To make things a little nicer I decided to replace the `forall`

with a list comprehension.

```
- constraint forall(p in people) (
- score[p] = sum([if exists (talk in fav[p]) (talk_time[talk] = t)
- );
+ constraint score = [nvalue([talk_time[talk] | talk in fav[p]]) | p in people];
```

This doesn’t significantly improve the runtime but it is a little terser.

### Removing `talk_room`

Switching `score`

to use the `talk_time`

channel was a big improvement. But we were only able to enforce the channel by adding a redundant `talk_room`

var which isn’t used in our scoring mechanism. Could we remove the overhead?

```
array[talks] of var TIMES: talk_time;
- array[talks] of var ROOMS: talk_room;
- constraint forall(t in talks) (t = sched[talk_time[t], talk_room[t]]);
+ constraint forall(t in talks) (exists (r in ROOMS) (t = sched[talk_time[t], r]));
```

This adds a regression of 1 second. What if we simplify the check?

```
+ constraint forall(t in talks) (member(row(sched, talk_time[t]), t));
```

This is actually an error, as `row`

only accepts slicing on pars, not vars. I think this is a good place to stop. Final model:

```
include "globals.mzn";
enum ROOMS;
enum TIMES;
enum talks;
constraint assert(card(ROOMS) * card(TIMES) == card(talks), "Number of slots must match number of talks");
enum people;
array[people, talks] of 0..4: pref;
array[TIMES, ROOMS] of var talks: sched;
constraint alldifferent (t in TIMES, r in ROOMS) (sched[t, r]);
array[talks] of var TIMES: talk_time;
array[talks] of var ROOMS: talk_room;
constraint forall(t in talks) (t = sched[talk_time[t], talk_room[t]]);
array[people] of set of talks: fav = [{t | t in talks where pref[p, t] = 4}| p in people];
array[people] of var int: score;
constraint score = [nvalue([talk_time[talk] | talk in fav[p]]) | p in people];
constraint forall(t in TIMES) (
increasing (row(sched, t))
);
constraint increasing(col(sched, 1));
solve maximize sum(score);
output
["SCORE: \(sum(score)) \n\n"] ++
[show(sched[t, r]) ++ " " ++
if r == card(ROOMS) then "\n" else "" endif | t in TIMES, r in ROOMS];
```

### Next steps

If we needed to make the model faster, there’s a few things we could try next.

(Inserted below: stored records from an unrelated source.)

/-! ## updEp -/

@[simp] theorem Dev.updEp_now (p : Nat) (f : EngPort → EngPort) : (d.updEp p f).now = d.now := rfl
@[simp] theorem Dev.updEp_rb9212 (p : Nat) (f : EngPort → EngPort) : (d.updEp p f).rb9212 = d.rb9212 := rfl
@[simp] theorem Dev.updEp_objs (p : Nat) (f : EngPort → EngPort) : (d.updEp p f).objs = d.objs := rfl
@[simp] theorem Dev.updEp_cfgLog (p : Nat) (f : EngPort → EngPort) : (d.updEp p f).cfgLog = d.cfgLog := rfl
@[simp] theorem Dev.updEp_logs (p : Nat) (f : EngPort → EngPort) : (d.updEp p f).logs = d.logs := rfl
@[simp] theorem Dev.updEp_tol (p : Nat) (f : EngPort → EngPort) : (d.updEp p f).tol = d.tol := rfl
@[simp] theorem Dev.updEp_pos (p : Nat) (f : EngPort → EngPort) : (d.updEp p f).pos = d.pos := rfl
@[simp] theorem Dev.updEp_ports (p : Nat) (f : EngPort → EngPort) : (d.updEp p f).ports = d.ports := rfl
@[simp] theorem Dev.updEp_flt (p : Nat) (f : EngPort → EngPort) : (d.updEp p f).flt = d.flt := rfl
@[simp] theorem Dev.updEp_stitch (p : Nat) (f : EngPort → EngPort) : (d.updEp p f).stitch = d.stitch := rfl
@[simp] theorem Dev.updEp_seg (p : Nat) (f : EngPort → EngPort) : (d.updEp p f).seg = d.seg := rfl
@[simp] theorem Dev.updEp_cls (p : Nat) (f : EngPort → EngPort) : (d.updEp p f).cls = d.cls := rfl
@[simp] theorem Dev.updEp_cal (p : Nat) (f : EngPort → EngPort) : (d.updEp p f).cal = d.cal := rfl
@[simp] theorem Dev.updEp_pub (p : Nat) (f : EngPort → EngPort) : (d.updEp p f).pub = d.pub := rfl
@[simp] theorem Dev.updEp_net (p : Nat) (f : EngPort → EngPort) : (d.updEp p f).net = d.net := rfl
@[simp] theorem Dev.updEp_host (p : Nat) (f : EngPort → EngPort) : (d.updEp p f).host = d.host := rfl
@[simp] theorem Dev.updEp_mem (p : Nat) (f : EngPort → EngPort) : (d.updEp p f).mem = d.mem := rfl
@[simp] theorem Dev.updEp_pair (p : Nat) (f : EngPort → EngPort) : (d.updEp p f).pair = d.pair := rfl
@[simp] theorem Dev.updEp_boot (p : Nat) (f : EngPort → EngPort) : (d.updEp p f).boot = d.boot := rfl
@[simp] theorem Dev.updEp_hbm (p : Nat) (f : EngPort → EngPort) : (d.updEp p f).hbm = d.hbm := rfl
@[simp] theorem Dev.updEp_clock (p : Nat) (f : EngPort → EngPort) : (d.updEp p f).clock = d.clock := rfl
@[simp] theorem Dev.updEp_msix (p : Nat) (f : EngPort → EngPort) : (d.updEp p f).msix = d.msix := rfl
@[simp] theorem Dev.updEp_out (p : Nat) (f : EngPort → EngPort) : (d.updEp p f).out = d.out := rfl
@[simp] theorem Dev.updEp_opCode (p : Nat) (f : EngPort → EngPort) : (d.updEp p f).opCode = d.opCode := rfl
@[simp] theorem Dev.updEp_opData (p : Nat) (f : EngPort → EngPort) : (d.updEp p f).opData = d.opData := rfl
@[simp] theorem Dev.val_updEp (p : Nat) (f : EngPort → EngPort) (j : Nat) : (d.updEp p f).val j = d.val j := Dev.val_congr rfl j
@[simp] theorem Dev.nat_updEp (p : Nat) (f : EngPort → EngPort) (j : Nat) : (d.updEp p f).nat j = d.nat j := by simp [Dev.nat]
@[simp] theorem Dev.int_updEp (p : Nat) (f : EngPort → EngPort) (j : Nat) : (d.updEp p f).int j = d.int j := by simp [Dev.int]
@[simp] theorem Dev.flag_updEp (p : Nat) (f : EngPort → EngPort) (j : Nat) : (d.updEp p f).flag j = d.flag j := by simp [Dev.flag]
@[simp] theorem Dev.bytes_updEp (p : Nat) (f : EngPort → EngPort) (j : Nat) : (d.updEp p f).bytes j = d.bytes j := by simp [Dev.bytes]
@[simp] theorem Dev.domOn_updEp (p : Nat) (f : EngPort → EngPort) (j : Nat) : (d.updEp p f).domOn j = d.domOn j := by simp [Dev.domOn]
@[simp] theorem Dev.role_updEp (p : Nat) (f : EngPort → EngPort) : (d.updEp p f).role = d.role := by simp [Dev.role]
@[simp] theorem Dev.blocks_updEp (p : Nat) (f : EngPort → EngPort) : (d.updEp p f).blocks = d.blocks.updEp p f := rfl
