theorem Dev.Fit.updTrig {d : Dev} (h : d.Fit) (p : Nat) (f : Trig → Trig) : (d.updTrig p f).Fit := by
  have hl := length_of_fixLen (congrArg (fun x => x.pos.trigs) h)
  show (d.blocks.updTrig p f).trim = d.blocks.updTrig p f
  have e1 : (d.blocks.updTrig p f).trim = { d.blocks.trim with pos := { d.blocks.trim.pos with trigs := fixLen 24 Trig.reset (d.blocks.pos.trigs.modify p f) } } := rfl
  have e2 : fixLen 24 Trig.reset (d.blocks.pos.trigs.modify p f) = d.blocks.pos.trigs.modify p f := fixLen_eq _ _ _ (by simpa using hl)
  rw [e1, e2, h]
  rfl

theorem Dev.Fit.updPort {d : Dev} (h : d.Fit) (p : Nat) (f : Port → Port) : (d.updPort p f).Fit := by
  have hl := length_of_fixLen (congrArg (fun x => x.ports) h)
  show (d.blocks.updPort p f).trim = d.blocks.updPort p f
  have e1 : (d.blocks.updPort p f).trim = { d.blocks.trim with ports := fixLen 24 Port.reset (d.blocks.ports.modify p f) } := rfl
  have e2 : fixLen 24 Port.reset (d.blocks.ports.modify p f) = d.blocks.ports.modify p f := fixLen_eq _ _ _ (by simpa using hl)
  rw [e1, e2, h]
  rfl

theorem Dev.Fit.updEp {d : Dev} (h : d.Fit) (p : Nat) (f : EngPort → EngPort) : (d.updEp p f).Fit := by
  have hl := length_of_fixLen (congrArg (fun x => x.eng.ports) h)
  show (d.blocks.updEp p f).trim = d.blocks.updEp p f
  have e1 : (d.blocks.updEp p f).trim = { d.blocks.trim with eng := { d.blocks.trim.eng with ports := fixLen 24 EngPort.reset (d.blocks.eng.ports.modify p f) } } := rfl
  have e2 : fixLen 24 EngPort.reset (d.blocks.eng.ports.modify p f) = d.blocks.eng.ports.modify p f := fixLen_eq _ _ _ (by simpa using hl)
  rw [e1, e2, h]
  rfl

theorem Dev.Fit.updEngine {d : Dev} (h : d.Fit) (e : Nat) (f : Engine → Engine) : (d.updEngine e f).Fit := by
  have hl := length_of_fixLen (congrArg (fun x => x.eng.engines) h)
  show (d.blocks.updEngine e f).trim = d.blocks.updEngine e f
  have e1 : (d.blocks.updEngine e f).trim = { d.blocks.trim with eng := { d.blocks.trim.eng with engines := fixLen 14 { state := 0, job := none } (d.blocks.eng.engines.modify e f) } } := rfl
  have e2 : fixLen 14 { state := 0, job := none } (d.blocks.eng.engines.modify e f) = d.blocks.eng.engines.modify e f := fixLen_eq _ _ _ (by simpa using hl)
  rw [e1, e2, h]
  rfl

theorem Dev.Fit.updVw {d : Dev} (h : d.Fit) (v : Nat) (f : ViewState → ViewState) : (d.updVw v f).Fit := by
  have hl := length_of_fixLen (congrArg (fun x => x.stitch.views) h)
  show (d.blocks.updVw v f).trim = d.blocks.updVw v f
  have e1 : (d.blocks.updVw v f).trim = { d.blocks.trim with stitch := { d.blocks.trim.stitch with views := fixLen 4 ViewState.reset (d.blocks.stitch.views.modify v f) } } := rfl
  have e2 : fixLen 4 ViewState.reset (d.blocks.stitch.views.modify v f) = d.blocks.stitch.views.modify v f := fixLen_eq _ _ _ (by simpa using hl)
  rw [e1, e2, h]
  rfl

theorem Dev.Fit.updSg {d : Dev} (h : d.Fit) (v : Nat) (f : SegView → SegView) : (d.updSg v f).Fit := by
  have hl := length_of_fixLen (congrArg (fun x => x.seg.views) h)
  show (d.blocks.updSg v f).trim = d.blocks.updSg v f
  have e1 : (d.blocks.updSg v f).trim = { d.blocks.trim with seg := { d.blocks.trim.seg with views := fixLen 4 SegView.reset (d.blocks.seg.views.modify v f) } } := rfl
  have e2 : fixLen 4 SegView.reset (d.blocks.seg.views.modify v f) = d.blocks.seg.views.modify v f := fixLen_eq _ _ _ (by simpa using hl)
  rw [e1, e2, h]
  rfl

theorem Dev.Fit.updArr {d : Dev} (h : d.Fit) (a : Nat) (f : ArrayUnit → ArrayUnit) : (d.updArr a f).Fit := by
  have hl := length_of_fixLen (congrArg (fun x => x.cls.arrays) h)
  show (d.blocks.updArr a f).trim = d.blocks.updArr a f
  have e1 : (d.blocks.updArr a f).trim = { d.blocks.trim with cls := { d.blocks.trim.cls with arrays := fixLen 72 (ArrayUnit.reset 0) (d.blocks.cls.arrays.modify a f) } } := rfl
  have e2 : fixLen 72 (ArrayUnit.reset 0) (d.blocks.cls.arrays.modify a f) = d.blocks.cls.arrays.modify a f := fixLen_eq _ _ _ (by simpa using hl)
  rw [e1, e2, h]
  rfl

theorem Dev.Fit.updSlot {d : Dev} (h : d.Fit) (m : Nat) (f : ModelSlot → ModelSlot) : (d.updSlot m f).Fit := by
  have hl := length_of_fixLen (congrArg (fun x => x.cls.slots) h)
  show (d.blocks.updSlot m f).trim = d.blocks.updSlot m f
  have e1 : (d.blocks.updSlot m f).trim = { d.blocks.trim with cls := { d.blocks.trim.cls with slots := fixLen 2 ModelSlot.reset (d.blocks.cls.slots.modify m f) } } := rfl
  have e2 : fixLen 2 ModelSlot.reset (d.blocks.cls.slots.modify m f) = d.blocks.cls.slots.modify m f := fixLen_eq _ _ _ (by simpa using hl)
  rw [e1, e2, h]
  rfl

theorem Dev.Fit.updDom {d : Dev} (h : d.Fit) (k : Nat) (f : PtpDomain → PtpDomain) : (d.updDom k f).Fit := by
  have hl := length_of_fixLen (congrArg (fun x => x.net.domains) h)
  show (d.blocks.updDom k f).trim = d.blocks.updDom k f
  have e1 : (d.blocks.updDom k f).trim = { d.blocks.trim with net := { d.blocks.trim.net with domains := fixLen 2 PtpDomain.reset (d.blocks.net.domains.modify k f) } } := rfl
  have e2 : fixLen 2 PtpDomain.reset (d.blocks.net.domains.modify k f) = d.blocks.net.domains.modify k f := fixLen_eq _ _ _ (by simpa using hl)
  rw [e1, e2, h]
  rfl

theorem Dev.Fit.updChan {d : Dev} (h : d.Fit) (c : Nat) (f : DmaChan → DmaChan) : (d.updChan c f).Fit := by
  have hl := length_of_fixLen (congrArg (fun x => x.host.chans) h)
  show (d.blocks.updChan c f).trim = d.blocks.updChan c f
  have e1 : (d.blocks.updChan c f).trim = { d.blocks.trim with host := { d.blocks.trim.host with chans := fixLen 64 DmaChan.reset (d.blocks.host.chans.modify c f) } } := rfl
  have e2 : fixLen 64 DmaChan.reset (d.blocks.host.chans.modify c f) = d.blocks.host.chans.modify c f := fixLen_eq _ _ _ (by simpa using hl)
  rw [e1, e2, h]
  rfl
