-- ==== Sys2Proof/Tests/Slice0.lean ====
section
/-! SUPPORT. The model's own tests: ill-formed commands are refused by the well-formedness check, and for every clause of every
statement a state and operands that meet its hypotheses. -/

set_option Elab.async false

open Sys2Proof Sys2Proof.Machine

/-- Objects put into a table. -/
def W.objs (l : List (Nat × Val)) : Tbl Val := l.foldl (fun t e => Tbl.put t e.1 e.2) []

/-- An Owner session over the mailbox. -/
def W.session : Session :=
  { id := 7, level := 3, transport := 0, nextSeq := 1, enrol := false, service := false, h2d := [], d2h := [], lastFrame := 0,
    held := [], kept := [] }

/-- A device ten seconds after reset, every power domain on, with a session in slot 0 and the objects given. -/
def W.st (l : List (Nat × Val)) (f : Dev → Dev := id) : State :=
  { pending := [],
    dev := f { Dev.reset with
      now := 10000000000,
      objs := W.objs (((List.range 11).map (fun k => (Obj.domState k, Val.n 2))) ++ [(Obj.inspectionReady, .n 1)] ++ l),
      tol := { TolState.reset with sessions := [(0, W.session), (3, { W.session with id := 9 })] },
      boot := { BootState.reset with heldIn := 0 } } }

/-- A table as a device needs it to hold more. -/
def W.group (g : Nat) (x : Group) (d : Dev) : Dev := d.updGroup g (fun _ => x)
def W.commit (csn : Nat) (target : Option Nat) (es : List (Nat × Val)) : Commit := { csn := csn, target := target, issued := 0, entries := es }

/-- What passes a check on an option's content is there. -/
theorem W.found {α : Type} (o : Option α) (p : α → Bool) (h : o.any p = true) : ∃ x, o = some x ∧ p x = true := by
  cases o with
  | none => cases h
  | some x => exact ⟨x, rfl, h⟩

theorem W.foundOk {α : Type} (o : Except RCode α) (p : α → Bool) (h : o.toOption.any p = true) : ∃ x, o = .ok x ∧ p x = true := by
  cases o with
  | error _ => cases h
  | ok x => exact ⟨x, rfl, h⟩

/-- A tagged frame of the host for `W.session`. -/
def W.body (kind seq : Nat) (payload : Bytes) : Bytes := tolFrame kind seq 7 1 payload
def W.frame (kind seq : Nat) (payload : Bytes) : Bytes := W.body kind seq payload ++ Config.kmac256 [] (W.body kind seq payload) "TOL" 128
def W.parsed (kind seq : Nat) (payload : Bytes) : TolFrame :=
  { kind := kind, version := 1, fragLast := 0, frag := 0, id := 7, seq := seq, payload := payload, body := W.body kind seq payload,
    tag := Config.kmac256 [] (W.body kind seq payload) "TOL" 128 }
def W.heard : Session := { W.session with lastFrame := 10000000000 }

/-- The device takes a frame of the session whose tag is that of R38. -/
theorem W.taken (s : State) (x : Session) (frame : Bytes) (f : TolFrame) (h1 : parseFrame 0 true frame = some f)
    (h2 : s.dev.tol.sessions.find? (fun e => e.2.id == f.id && e.2.transport == 0) = some (0, x))
    (ht : f.tag = Config.kmac256 x.h2d f.body "TOL" 128) (hv : f.version = 1) (h3 : s.dev.tolHears 0 x.service = true) :
    (s.dev.sessionFrame 0 frame).2 = some (0, { x with lastFrame := s.dev.now }, f) := by
  unfold Dev.sessionFrame
  simp only [h1, h2, h3, ← ht, hv, not_true_eq_false, if_false, ne_eq]

/-- The payload of a request of one DESCRIBE of object 0x1000.01. -/
def W.describe : Bytes := [6, 1, 0, 16] ++ List.replicate 12 0
def W.axis (a : Nat) (f : Axis → Axis) (d : Dev) : Dev := d.updAxis a f
/-- An LCG that stands on a step past its NextCompare. -/
def W.hitting (d : Dev) : Dev :=
  d.updLcg 0 (fun l => { l with
    compare := 5, since := 0,
    trail := [{ t := 1000, pos := 10, fwd := true, p := 5, sv := true, u := 1, jump := false }],
    hits := [{ lix := 0, pos := 4, time := 1000, web := 0, late := false, step := 16, epoch := 0 }] })
/-- A calibration under way. -/
def W.run : CalRun := { array := 63, start := 0, boot := false, samples := 2 }
/-- A port with a fire due. -/
def W.due (p : Nat) (d : Dev) : Dev :=
  (W.hitting d).updTrig p (fun t => { t with
    pend := [{ lix := 3, lcg := 0, target := 5, since := 0, notBefore := 0, hitLate := false }] })
def W.entry : LedgerEntry :=
  { lix := 3, fire := 9999999990, suspect := false, link := false, format := false, overrun := false, corrupt := false,
    cutoff := none, closed := false, cause := 0, planes := [PlaneRx.empty], bytes := 0 }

The first is we could formalize the channel. MiniZinc provides native channel predicts we could use instead of doing it manually. Their format is a little funky, though, and I wasn’t able to easily get them working.

One thing I haven’t even touched is **annotations**. Annotations modify the solver’s strategy, for example by making sure every variable has been constrained before narrowing things down further. This seems way out of my pay grade right now.

Finally, I’m wondering if we could get a good speedup by switching from enums to ints. In theory this shouldn’t matter, but in practice optimizers are weird.

## Takeaways

Optimizing a model can be pretty hard. Here’s the heuristics I got out of this exercise:

- Optimizations are nonlinear.
- Whether something’s an improvement or regression depends on your choice of solver.
- Whether something’s an improvement or regression depends on your other optimizations.
- Whether something’s an improvement or a regression depends on your data set.
- Profile everything and then don’t trust it.
- Native constraints beat bespoke constraints.
- Global constraints beat localized constraints.
- Flat arrays beat deep arrays.
- Symmetry is really nice.
- Casting arrays to sets is the road to madness.

All of these rules have plenty of exceptions. Do not follow them blindly.

Overall we were able to improve the runtime by three orders of magnitude, possibly even four. But getting there takes some practice. I hope this made the gotchas a little clearer.